EXERCISE BRIEF:
The data below holds a line containing "0⟩ /- TB_NOW_HI" and a line containing "0⟩ /- TB_IRQ_STAT"; please quote exactly those two lines and every line between them, and nothing else.

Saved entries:
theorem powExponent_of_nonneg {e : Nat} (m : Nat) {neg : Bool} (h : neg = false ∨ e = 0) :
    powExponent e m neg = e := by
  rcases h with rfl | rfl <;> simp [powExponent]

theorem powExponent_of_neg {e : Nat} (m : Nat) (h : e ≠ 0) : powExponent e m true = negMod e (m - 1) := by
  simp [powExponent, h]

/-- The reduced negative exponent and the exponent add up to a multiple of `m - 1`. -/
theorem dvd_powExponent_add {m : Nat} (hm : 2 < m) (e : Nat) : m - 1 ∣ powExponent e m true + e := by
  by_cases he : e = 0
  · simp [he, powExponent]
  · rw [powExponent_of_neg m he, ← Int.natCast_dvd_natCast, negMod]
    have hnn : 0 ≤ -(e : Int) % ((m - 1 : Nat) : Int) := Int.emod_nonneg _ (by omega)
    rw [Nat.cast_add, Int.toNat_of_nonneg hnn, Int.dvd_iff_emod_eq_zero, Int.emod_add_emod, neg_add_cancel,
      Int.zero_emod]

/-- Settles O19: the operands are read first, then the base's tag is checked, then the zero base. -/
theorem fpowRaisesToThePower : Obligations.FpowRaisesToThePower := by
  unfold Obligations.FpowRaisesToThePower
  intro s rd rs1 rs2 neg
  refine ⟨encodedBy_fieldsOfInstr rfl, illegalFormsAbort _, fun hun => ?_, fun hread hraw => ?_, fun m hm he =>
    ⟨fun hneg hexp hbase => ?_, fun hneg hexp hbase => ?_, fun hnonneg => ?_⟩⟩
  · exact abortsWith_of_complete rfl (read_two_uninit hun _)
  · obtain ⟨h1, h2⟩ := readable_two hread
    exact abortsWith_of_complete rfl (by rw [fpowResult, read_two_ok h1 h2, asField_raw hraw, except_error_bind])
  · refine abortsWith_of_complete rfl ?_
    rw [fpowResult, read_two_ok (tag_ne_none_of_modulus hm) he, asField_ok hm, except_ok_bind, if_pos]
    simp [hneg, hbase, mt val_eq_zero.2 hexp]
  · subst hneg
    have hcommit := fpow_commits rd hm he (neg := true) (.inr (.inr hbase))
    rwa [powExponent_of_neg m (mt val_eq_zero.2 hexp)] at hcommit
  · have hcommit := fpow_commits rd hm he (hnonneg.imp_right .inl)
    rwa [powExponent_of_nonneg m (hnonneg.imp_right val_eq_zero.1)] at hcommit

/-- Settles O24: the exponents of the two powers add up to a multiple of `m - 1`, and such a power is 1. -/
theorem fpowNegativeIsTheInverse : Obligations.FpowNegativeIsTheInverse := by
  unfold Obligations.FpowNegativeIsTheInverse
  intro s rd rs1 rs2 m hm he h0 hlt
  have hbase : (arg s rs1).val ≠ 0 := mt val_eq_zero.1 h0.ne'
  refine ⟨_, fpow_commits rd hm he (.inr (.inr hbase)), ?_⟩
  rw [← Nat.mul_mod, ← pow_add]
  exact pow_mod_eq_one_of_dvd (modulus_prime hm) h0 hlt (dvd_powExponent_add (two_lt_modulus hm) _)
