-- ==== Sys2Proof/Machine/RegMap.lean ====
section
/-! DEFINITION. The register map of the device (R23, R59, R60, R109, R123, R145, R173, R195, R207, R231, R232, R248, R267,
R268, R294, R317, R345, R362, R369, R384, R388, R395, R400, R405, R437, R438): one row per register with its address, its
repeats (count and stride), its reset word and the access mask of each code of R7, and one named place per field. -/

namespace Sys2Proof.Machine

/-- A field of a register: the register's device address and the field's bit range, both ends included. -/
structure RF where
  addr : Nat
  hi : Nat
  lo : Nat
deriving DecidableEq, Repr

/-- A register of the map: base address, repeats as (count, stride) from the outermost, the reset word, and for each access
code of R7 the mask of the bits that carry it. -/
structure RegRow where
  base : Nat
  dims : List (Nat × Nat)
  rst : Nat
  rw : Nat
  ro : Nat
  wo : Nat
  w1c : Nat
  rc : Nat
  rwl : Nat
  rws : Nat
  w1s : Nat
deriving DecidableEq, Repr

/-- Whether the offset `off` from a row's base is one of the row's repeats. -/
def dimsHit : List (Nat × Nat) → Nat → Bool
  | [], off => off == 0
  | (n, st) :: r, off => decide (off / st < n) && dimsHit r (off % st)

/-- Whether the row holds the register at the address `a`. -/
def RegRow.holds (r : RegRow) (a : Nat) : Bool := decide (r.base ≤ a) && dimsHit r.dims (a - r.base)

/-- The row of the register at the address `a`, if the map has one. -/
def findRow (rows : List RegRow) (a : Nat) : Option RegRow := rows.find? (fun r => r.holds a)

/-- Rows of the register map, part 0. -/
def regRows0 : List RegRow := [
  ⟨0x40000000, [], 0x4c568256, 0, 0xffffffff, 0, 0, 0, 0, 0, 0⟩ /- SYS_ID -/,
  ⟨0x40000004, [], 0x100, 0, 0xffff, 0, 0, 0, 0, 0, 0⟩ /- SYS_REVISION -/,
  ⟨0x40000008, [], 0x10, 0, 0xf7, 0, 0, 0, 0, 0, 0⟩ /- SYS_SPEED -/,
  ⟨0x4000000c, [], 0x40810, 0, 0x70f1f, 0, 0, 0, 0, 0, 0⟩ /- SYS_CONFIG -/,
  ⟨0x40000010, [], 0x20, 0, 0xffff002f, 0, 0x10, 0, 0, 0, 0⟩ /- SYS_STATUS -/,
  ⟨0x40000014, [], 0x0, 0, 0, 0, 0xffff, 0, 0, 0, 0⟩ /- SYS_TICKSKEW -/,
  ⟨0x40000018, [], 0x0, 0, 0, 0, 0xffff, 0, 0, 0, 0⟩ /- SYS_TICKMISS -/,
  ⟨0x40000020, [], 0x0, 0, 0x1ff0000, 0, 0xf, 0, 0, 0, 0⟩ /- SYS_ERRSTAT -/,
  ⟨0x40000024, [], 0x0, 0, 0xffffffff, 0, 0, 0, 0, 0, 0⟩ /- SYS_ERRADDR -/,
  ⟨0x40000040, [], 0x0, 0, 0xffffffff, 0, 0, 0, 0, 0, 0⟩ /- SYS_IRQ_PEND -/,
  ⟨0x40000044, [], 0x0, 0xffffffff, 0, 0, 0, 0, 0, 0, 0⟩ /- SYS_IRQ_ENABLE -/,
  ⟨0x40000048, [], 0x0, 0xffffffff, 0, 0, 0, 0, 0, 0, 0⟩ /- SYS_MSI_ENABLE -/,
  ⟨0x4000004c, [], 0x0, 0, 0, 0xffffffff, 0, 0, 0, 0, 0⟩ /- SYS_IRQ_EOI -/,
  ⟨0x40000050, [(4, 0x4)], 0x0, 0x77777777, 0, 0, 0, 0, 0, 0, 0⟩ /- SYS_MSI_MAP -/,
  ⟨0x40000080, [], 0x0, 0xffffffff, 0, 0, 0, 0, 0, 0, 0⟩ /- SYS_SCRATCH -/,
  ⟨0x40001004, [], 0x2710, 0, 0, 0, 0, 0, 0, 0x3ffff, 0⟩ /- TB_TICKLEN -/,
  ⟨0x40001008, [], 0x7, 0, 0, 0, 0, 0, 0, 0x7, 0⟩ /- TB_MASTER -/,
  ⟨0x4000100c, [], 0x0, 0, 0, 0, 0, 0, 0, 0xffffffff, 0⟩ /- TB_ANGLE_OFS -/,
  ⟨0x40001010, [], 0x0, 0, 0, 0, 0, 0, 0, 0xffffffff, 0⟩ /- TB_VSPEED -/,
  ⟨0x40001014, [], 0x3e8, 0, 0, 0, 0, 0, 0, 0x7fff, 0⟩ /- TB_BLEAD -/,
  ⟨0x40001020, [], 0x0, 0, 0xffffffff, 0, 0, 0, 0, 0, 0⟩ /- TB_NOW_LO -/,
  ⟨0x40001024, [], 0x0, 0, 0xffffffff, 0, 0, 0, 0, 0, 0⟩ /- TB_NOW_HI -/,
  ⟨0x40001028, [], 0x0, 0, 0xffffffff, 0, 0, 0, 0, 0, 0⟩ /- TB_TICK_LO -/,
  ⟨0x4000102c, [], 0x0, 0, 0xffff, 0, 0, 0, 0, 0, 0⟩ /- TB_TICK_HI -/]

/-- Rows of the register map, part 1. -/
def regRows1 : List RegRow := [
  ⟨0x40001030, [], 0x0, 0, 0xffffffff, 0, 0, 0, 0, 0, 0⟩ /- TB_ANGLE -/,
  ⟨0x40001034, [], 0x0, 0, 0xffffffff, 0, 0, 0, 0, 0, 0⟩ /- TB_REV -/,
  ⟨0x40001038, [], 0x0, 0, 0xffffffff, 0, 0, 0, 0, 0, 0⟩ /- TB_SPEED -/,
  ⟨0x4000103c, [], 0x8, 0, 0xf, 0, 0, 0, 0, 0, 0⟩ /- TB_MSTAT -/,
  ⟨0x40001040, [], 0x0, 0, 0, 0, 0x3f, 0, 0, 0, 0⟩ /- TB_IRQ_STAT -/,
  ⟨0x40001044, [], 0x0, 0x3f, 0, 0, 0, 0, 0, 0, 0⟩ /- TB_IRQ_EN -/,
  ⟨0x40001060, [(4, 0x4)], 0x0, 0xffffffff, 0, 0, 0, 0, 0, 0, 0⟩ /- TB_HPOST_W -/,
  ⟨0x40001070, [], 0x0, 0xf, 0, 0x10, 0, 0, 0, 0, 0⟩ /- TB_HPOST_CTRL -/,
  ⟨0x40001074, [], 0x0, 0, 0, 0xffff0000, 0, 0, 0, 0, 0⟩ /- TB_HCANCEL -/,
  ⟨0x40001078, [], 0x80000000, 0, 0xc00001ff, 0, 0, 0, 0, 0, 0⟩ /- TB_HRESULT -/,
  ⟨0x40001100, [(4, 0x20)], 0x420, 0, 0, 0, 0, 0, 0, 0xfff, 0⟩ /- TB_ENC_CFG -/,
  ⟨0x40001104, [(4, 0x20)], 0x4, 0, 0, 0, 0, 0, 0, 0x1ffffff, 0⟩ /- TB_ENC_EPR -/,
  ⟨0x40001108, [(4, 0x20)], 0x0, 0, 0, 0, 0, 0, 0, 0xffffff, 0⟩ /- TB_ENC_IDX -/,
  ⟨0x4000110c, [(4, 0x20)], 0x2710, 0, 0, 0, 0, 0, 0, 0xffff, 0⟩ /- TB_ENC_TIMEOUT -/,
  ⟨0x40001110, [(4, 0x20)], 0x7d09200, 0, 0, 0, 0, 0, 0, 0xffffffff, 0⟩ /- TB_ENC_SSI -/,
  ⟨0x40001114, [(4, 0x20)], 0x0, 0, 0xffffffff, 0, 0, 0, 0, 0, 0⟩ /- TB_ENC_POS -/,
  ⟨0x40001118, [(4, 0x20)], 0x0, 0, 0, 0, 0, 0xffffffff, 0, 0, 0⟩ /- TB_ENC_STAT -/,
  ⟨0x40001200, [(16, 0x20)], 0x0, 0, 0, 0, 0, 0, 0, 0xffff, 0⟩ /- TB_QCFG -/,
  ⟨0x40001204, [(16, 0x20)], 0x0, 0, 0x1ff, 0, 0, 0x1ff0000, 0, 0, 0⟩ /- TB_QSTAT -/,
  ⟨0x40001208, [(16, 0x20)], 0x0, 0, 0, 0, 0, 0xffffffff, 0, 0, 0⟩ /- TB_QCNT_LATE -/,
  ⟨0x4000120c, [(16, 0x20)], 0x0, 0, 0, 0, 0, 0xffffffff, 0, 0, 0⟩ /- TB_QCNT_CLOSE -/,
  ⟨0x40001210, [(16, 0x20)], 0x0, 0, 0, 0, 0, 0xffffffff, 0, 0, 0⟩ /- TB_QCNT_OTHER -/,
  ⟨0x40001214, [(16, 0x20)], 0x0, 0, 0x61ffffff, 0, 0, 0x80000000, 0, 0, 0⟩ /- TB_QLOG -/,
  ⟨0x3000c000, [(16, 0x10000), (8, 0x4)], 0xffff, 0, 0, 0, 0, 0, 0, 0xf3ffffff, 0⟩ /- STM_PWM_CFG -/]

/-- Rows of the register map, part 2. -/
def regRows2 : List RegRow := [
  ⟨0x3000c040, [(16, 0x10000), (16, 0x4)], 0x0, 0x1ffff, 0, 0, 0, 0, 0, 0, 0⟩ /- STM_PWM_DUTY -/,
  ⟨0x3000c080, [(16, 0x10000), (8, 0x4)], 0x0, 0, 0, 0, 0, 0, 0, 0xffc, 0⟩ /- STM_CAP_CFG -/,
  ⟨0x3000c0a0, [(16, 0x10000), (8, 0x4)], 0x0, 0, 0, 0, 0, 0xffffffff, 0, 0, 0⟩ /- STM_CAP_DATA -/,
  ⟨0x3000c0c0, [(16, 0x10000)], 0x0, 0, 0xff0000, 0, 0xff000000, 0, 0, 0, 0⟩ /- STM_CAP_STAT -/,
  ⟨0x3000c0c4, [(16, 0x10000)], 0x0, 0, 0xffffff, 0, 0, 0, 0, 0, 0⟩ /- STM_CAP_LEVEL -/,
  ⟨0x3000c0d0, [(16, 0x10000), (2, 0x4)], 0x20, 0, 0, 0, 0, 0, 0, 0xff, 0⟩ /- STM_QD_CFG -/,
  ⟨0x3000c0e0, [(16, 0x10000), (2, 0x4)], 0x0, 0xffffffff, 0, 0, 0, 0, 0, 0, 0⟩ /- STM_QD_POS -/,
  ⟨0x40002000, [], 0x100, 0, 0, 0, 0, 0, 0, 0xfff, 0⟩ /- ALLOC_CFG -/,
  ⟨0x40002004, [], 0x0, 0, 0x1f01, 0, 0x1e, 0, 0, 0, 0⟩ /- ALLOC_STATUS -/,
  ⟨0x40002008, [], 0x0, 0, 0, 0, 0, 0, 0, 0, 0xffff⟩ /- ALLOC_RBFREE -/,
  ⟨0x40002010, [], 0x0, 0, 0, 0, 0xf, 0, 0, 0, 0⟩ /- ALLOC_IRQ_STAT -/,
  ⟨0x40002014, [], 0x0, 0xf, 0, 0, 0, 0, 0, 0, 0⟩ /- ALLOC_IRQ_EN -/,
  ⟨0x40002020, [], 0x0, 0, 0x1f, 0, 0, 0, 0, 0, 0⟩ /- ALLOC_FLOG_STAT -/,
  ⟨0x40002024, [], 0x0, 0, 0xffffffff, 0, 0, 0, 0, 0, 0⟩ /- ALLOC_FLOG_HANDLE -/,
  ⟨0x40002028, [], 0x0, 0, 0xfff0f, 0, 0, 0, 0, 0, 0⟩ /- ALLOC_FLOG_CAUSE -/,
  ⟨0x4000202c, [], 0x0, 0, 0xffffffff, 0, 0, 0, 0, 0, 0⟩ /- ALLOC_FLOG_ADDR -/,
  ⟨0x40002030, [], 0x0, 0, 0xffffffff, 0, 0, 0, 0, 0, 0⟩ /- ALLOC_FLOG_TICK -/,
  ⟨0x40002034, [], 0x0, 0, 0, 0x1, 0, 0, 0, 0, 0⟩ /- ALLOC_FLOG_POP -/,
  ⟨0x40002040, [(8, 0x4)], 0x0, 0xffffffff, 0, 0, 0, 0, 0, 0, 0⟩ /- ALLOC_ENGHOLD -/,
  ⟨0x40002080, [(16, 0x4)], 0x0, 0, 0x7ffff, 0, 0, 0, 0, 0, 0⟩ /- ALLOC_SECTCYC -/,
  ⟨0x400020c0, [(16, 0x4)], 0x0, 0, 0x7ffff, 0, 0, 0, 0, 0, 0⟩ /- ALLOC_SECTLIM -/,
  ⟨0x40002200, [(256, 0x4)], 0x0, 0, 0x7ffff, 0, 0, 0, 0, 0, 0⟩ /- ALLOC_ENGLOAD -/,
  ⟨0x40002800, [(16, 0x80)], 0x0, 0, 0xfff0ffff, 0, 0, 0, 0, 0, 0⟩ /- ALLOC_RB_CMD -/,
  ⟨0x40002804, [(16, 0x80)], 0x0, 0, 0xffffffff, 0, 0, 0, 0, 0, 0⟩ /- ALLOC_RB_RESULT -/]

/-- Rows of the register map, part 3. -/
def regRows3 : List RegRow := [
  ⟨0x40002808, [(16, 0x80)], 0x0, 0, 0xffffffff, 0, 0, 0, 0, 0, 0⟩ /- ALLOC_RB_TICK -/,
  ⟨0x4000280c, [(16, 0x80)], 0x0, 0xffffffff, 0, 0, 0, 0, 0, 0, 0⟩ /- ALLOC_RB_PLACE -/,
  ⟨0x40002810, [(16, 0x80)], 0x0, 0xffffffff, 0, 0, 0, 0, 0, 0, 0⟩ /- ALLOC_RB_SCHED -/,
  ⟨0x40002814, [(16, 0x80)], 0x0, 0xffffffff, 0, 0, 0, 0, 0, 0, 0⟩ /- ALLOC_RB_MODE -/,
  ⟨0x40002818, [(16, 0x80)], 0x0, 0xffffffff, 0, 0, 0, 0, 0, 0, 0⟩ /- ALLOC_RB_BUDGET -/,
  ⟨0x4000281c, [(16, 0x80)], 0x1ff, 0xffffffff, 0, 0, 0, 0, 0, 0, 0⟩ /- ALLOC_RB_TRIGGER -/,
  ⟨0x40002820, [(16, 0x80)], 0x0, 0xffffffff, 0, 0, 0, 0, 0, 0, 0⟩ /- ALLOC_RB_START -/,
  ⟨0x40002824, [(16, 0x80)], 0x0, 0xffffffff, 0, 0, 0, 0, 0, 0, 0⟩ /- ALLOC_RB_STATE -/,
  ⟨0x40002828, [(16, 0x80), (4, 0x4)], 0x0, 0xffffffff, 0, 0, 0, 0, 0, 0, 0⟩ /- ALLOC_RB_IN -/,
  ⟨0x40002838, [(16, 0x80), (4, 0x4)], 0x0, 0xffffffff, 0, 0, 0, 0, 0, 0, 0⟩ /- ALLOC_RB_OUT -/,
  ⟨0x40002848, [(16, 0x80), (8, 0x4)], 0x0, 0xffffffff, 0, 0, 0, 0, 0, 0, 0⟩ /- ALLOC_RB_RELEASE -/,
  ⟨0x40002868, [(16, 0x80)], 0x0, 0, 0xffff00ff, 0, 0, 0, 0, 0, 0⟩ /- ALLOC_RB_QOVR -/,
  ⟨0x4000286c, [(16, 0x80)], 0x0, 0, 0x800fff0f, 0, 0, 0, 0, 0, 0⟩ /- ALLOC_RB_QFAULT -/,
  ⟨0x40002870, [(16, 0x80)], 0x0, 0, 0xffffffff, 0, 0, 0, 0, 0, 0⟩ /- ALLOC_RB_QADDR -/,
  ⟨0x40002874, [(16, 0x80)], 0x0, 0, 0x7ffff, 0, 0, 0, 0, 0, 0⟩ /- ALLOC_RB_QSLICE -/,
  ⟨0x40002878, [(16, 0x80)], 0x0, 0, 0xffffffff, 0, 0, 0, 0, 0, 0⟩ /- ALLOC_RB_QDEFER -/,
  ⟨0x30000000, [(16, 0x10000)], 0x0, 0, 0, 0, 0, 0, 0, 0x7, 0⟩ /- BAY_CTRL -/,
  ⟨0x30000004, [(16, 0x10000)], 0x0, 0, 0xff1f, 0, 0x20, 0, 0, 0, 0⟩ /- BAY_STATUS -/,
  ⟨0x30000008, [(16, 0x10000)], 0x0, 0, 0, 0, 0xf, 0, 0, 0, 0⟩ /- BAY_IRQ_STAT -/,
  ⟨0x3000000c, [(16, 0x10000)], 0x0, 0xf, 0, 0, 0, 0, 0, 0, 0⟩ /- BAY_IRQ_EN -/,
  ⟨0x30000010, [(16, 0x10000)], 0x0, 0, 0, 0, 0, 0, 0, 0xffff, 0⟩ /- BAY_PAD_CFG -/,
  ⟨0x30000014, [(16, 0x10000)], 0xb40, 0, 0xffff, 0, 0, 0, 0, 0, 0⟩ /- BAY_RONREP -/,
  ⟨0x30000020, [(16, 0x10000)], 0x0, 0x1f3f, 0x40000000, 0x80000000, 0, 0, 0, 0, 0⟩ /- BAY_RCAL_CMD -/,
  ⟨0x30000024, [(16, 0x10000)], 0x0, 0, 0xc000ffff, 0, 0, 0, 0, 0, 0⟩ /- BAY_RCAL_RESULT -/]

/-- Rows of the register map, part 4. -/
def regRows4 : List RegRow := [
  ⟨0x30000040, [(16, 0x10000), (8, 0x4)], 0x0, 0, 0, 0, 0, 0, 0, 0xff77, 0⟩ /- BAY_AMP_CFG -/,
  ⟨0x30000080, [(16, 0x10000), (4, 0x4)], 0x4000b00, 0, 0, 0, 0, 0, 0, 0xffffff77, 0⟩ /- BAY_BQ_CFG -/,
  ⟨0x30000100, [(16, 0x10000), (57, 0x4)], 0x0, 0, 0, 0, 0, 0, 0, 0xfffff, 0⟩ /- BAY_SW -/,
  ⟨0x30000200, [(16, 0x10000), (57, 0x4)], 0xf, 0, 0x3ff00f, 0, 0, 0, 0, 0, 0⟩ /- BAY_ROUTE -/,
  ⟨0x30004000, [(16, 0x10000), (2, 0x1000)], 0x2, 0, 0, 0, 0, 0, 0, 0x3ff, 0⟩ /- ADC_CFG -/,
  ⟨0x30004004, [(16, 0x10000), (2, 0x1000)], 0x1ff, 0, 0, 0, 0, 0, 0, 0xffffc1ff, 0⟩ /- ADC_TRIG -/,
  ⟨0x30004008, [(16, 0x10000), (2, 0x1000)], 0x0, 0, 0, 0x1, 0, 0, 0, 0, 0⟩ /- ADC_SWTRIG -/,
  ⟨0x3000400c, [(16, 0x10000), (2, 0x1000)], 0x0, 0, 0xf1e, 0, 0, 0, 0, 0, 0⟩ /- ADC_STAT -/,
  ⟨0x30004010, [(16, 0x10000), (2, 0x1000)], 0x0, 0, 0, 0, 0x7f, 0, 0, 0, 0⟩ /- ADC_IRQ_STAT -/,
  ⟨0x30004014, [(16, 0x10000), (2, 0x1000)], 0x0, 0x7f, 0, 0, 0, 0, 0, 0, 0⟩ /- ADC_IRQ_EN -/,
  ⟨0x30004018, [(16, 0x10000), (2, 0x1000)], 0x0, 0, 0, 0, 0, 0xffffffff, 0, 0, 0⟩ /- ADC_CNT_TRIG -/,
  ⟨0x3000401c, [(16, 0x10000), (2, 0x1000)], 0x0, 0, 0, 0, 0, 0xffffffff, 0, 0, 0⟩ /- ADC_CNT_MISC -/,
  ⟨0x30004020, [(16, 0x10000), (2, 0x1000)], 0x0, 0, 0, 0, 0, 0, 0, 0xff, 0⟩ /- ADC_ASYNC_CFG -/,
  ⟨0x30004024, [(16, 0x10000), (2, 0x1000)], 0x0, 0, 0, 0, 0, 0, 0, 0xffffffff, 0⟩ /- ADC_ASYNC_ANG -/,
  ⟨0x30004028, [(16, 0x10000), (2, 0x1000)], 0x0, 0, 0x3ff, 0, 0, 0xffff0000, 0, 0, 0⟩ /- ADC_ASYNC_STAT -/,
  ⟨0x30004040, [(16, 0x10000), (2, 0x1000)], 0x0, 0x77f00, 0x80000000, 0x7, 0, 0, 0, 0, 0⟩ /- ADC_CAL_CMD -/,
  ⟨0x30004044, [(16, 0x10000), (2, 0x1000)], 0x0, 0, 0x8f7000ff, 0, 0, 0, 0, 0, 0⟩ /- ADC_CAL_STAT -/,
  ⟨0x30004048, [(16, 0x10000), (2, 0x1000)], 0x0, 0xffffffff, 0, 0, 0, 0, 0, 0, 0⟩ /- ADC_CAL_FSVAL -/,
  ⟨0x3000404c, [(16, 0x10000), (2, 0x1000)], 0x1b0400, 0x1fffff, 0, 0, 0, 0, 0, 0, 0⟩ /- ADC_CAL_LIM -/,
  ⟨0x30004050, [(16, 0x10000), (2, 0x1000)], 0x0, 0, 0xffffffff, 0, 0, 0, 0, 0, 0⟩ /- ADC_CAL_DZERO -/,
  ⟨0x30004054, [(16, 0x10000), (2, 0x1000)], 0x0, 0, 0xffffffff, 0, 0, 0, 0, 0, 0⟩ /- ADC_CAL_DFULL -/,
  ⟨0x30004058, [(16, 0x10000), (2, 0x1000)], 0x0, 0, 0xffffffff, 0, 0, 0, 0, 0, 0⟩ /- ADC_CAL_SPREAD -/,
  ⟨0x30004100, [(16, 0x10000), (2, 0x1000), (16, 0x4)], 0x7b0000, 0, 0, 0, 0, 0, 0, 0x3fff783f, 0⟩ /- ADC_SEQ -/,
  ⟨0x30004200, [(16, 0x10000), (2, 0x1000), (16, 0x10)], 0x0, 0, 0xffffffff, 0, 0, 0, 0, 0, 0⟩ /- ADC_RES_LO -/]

FINISHED TASK:
  ⟨0x40001024, [], 0x0, 0, 0xffffffff, 0, 0, 0, 0, 0, 0⟩ /- TB_NOW_HI -/,
  ⟨0x40001028, [], 0x0, 0, 0xffffffff, 0, 0, 0, 0, 0, 0⟩ /- TB_TICK_LO -/,
  ⟨0x4000102c, [], 0x0, 0, 0xffff, 0, 0, 0, 0, 0, 0⟩ /- TB_TICK_HI -/]

/-- Rows of the register map, part 1. -/
def regRows1 : List RegRow := [
  ⟨0x40001030, [], 0x0, 0, 0xffffffff, 0, 0, 0, 0, 0, 0⟩ /- TB_ANGLE -/,
  ⟨0x40001034, [], 0x0, 0, 0xffffffff, 0, 0, 0, 0, 0, 0⟩ /- TB_REV -/,
  ⟨0x40001038, [], 0x0, 0, 0xffffffff, 0, 0, 0, 0, 0, 0⟩ /- TB_SPEED -/,
  ⟨0x4000103c, [], 0x8, 0, 0xf, 0, 0, 0, 0, 0, 0⟩ /- TB_MSTAT -/,
  ⟨0x40001040, [], 0x0, 0, 0, 0, 0x3f, 0, 0, 0, 0⟩ /- TB_IRQ_STAT -/,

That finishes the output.